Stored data
Content starts

/-- The target form of an instruction: every kind with CONTROL in its flags has one (R129, R205). -/
def targetFormOf : Instr → TargetForm
  | .bltz _ offset | .bgez _ offset | .bltzal _ offset | .bal offset | .bgezal _ offset | .b offset
  | .beq _ _ offset | .bne _ _ offset | .blez _ offset | .bgtz _ offset | .bc1f _ offset | .bc1t _ offset
  | .bc1fl _ offset | .bc1tl _ offset => .branch offset
  | .j target | .jal target => .jump target
  | .jr rs | .jalr _ rs => .register rs
  | .nop .. | .sll .. | .srl .. | .sra .. | .sllv .. | .srlv .. | .srav .. | .syscall .. | .brk .. | .sync ..
  | .mfhi .. | .mthi .. | .mflo .. | .mtlo .. | .mult .. | .multu .. | .div .. | .divu .. | .add .. | .addu ..
  | .sub .. | .subu .. | .and .. | .or .. | .xor .. | .nor .. | .slt .. | .sltu .. | .tge .. | .tgeu .. | .tlt ..
  | .tltu .. | .teq .. | .tne .. | .tgei .. | .tgeiu .. | .tlti .. | .tltiu .. | .teqi .. | .tnei .. | .addi ..
  | .addiu .. | .slti .. | .sltiu .. | .andi .. | .ori .. | .xori .. | .lui .. | .mfc1 .. | .cfc1 .. | .mtc1 ..
  | .ctc1 .. | .addS .. | .subS .. | .mulS .. | .divS .. | .sqrtS .. | .absS .. | .movS .. | .negS .. | .cvtDS ..
  | .cvtWS .. | .cvtLS .. | .cFS .. | .cUnS .. | .cEqS .. | .cUeqS .. | .cOltS .. | .cUltS .. | .cOleS ..
  | .cUleS .. | .cSfS .. | .cNgleS .. | .cSeqS .. | .cNglS .. | .cLtS .. | .cNgeS .. | .cLeS .. | .cNgtS ..
  | .addD .. | .subD .. | .mulD .. | .divD .. | .sqrtD .. | .absD .. | .movD .. | .negD .. | .cvtSD .. | .cvtWD ..
  | .cvtLD .. | .cFD .. | .cUnD .. | .cEqD .. | .cUeqD .. | .cOltD .. | .cUltD .. | .cOleD .. | .cUleD ..
  | .cSfD .. | .cNgleD .. | .cSeqD .. | .cNglD .. | .cLtD .. | .cNgeD .. | .cLeD .. | .cNgtD .. | .cvtSW ..
  | .cvtDW .. | .cvtSL .. | .cvtDL .. | .lb .. | .lh .. | .lwl .. | .lw .. | .lbu .. | .lhu .. | .lwr .. | .sb ..
  | .sh .. | .swl .. | .sw .. | .swr .. | .ll .. | .sc .. | .lwc1 .. | .ldc1 .. | .swc1 .. | .sdc1 .. | .ssnop
  | .ehb | .movf | .movt | .rotr | .rotrv | .jrHb | .jalrHb | .movz | .movn | .bltzl | .bgezl | .bltzall | .bgezall
  | .synci | .failSentinel | .passSentinel | .cop0 | .mfc0 | .mtc0 | .rdpgpr | .wrpgpr | .di | .ei | .tlbr | .tlbwi
  | .tlbwr | .tlbp | .eret | .deret | .wait | .dmfc1 | .mfhc1 | .dmtc1 | .mthc1 | .bc1any2 | .bc1any4 | .roundLS
  | .truncLS | .ceilLS | .floorLS | .roundWS | .truncWS | .ceilWS | .floorWS | .movzS | .movnS | .recipS | .rsqrtS
  | .movfS | .movtS | .cvtPsS | .roundLD | .truncLD | .ceilLD | .floorLD | .roundWD | .truncWD | .ceilWD | .floorWD
  | .movzD | .movnD | .recipD | .rsqrtD | .movfD | .movtD | .fmtPs | .cop2 | .lwxc1 | .ldxc1 | .luxc1 | .swxc1
  | .sdxc1 | .suxc1 | .prefx | .alnvPs | .maddS | .maddD | .maddPs | .msubS | .msubD | .msubPs | .nmaddS | .nmaddD
  | .nmaddPs | .nmsubS | .nmsubD | .nmsubPs | .beql | .bnel | .blezl | .bgtzl | .madd | .maddu | .mul | .msub
  | .msubu | .clz | .clo | .sdbbp | .jalx | .ext | .ins | .wsbh | .seb | .seh | .rdhwr | .cache | .pref | .lwc2
  | .ldc2 | .swc2 | .sdc2 => .none

/-- `target_pc(thread)` (R205): from the thread's registers, changing none; `none` for a non-control kind (R129). For `jr`
and `jalr` it is cell `x[rs]` as it stands, cell 0 not forced to 0. -/
def leafTargetPc (s : State) : Leaf → Option Word
  | .unknown => none
  | .instr i =>
    match targetFormOf i with
    | .branch offset => some (s.branchTarget offset)
    | .jump target => some (s.jumpTarget target)
    | .register rs => some (s.reg rs)
    | .none => none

Content ends

WHAT NEEDS TO BE DONE
For each line of the entries that contains the word "offset", make a copy.

WRITTEN RESPONSE
  | .bltz _ offset | .bgez _ offset | .bltzal _ offset | .bal offset | .bgezal _ offset | .b offset
  | .beq _ _ offset | .bne _ _ offset | .blez _ offset | .bgtz _ offset | .bc1f _ offset | .bc1t _ offset
  | .bc1fl _ offset | .bc1tl _ offset => .branch offset
    | .branch offset => some (s.branchTarget offset)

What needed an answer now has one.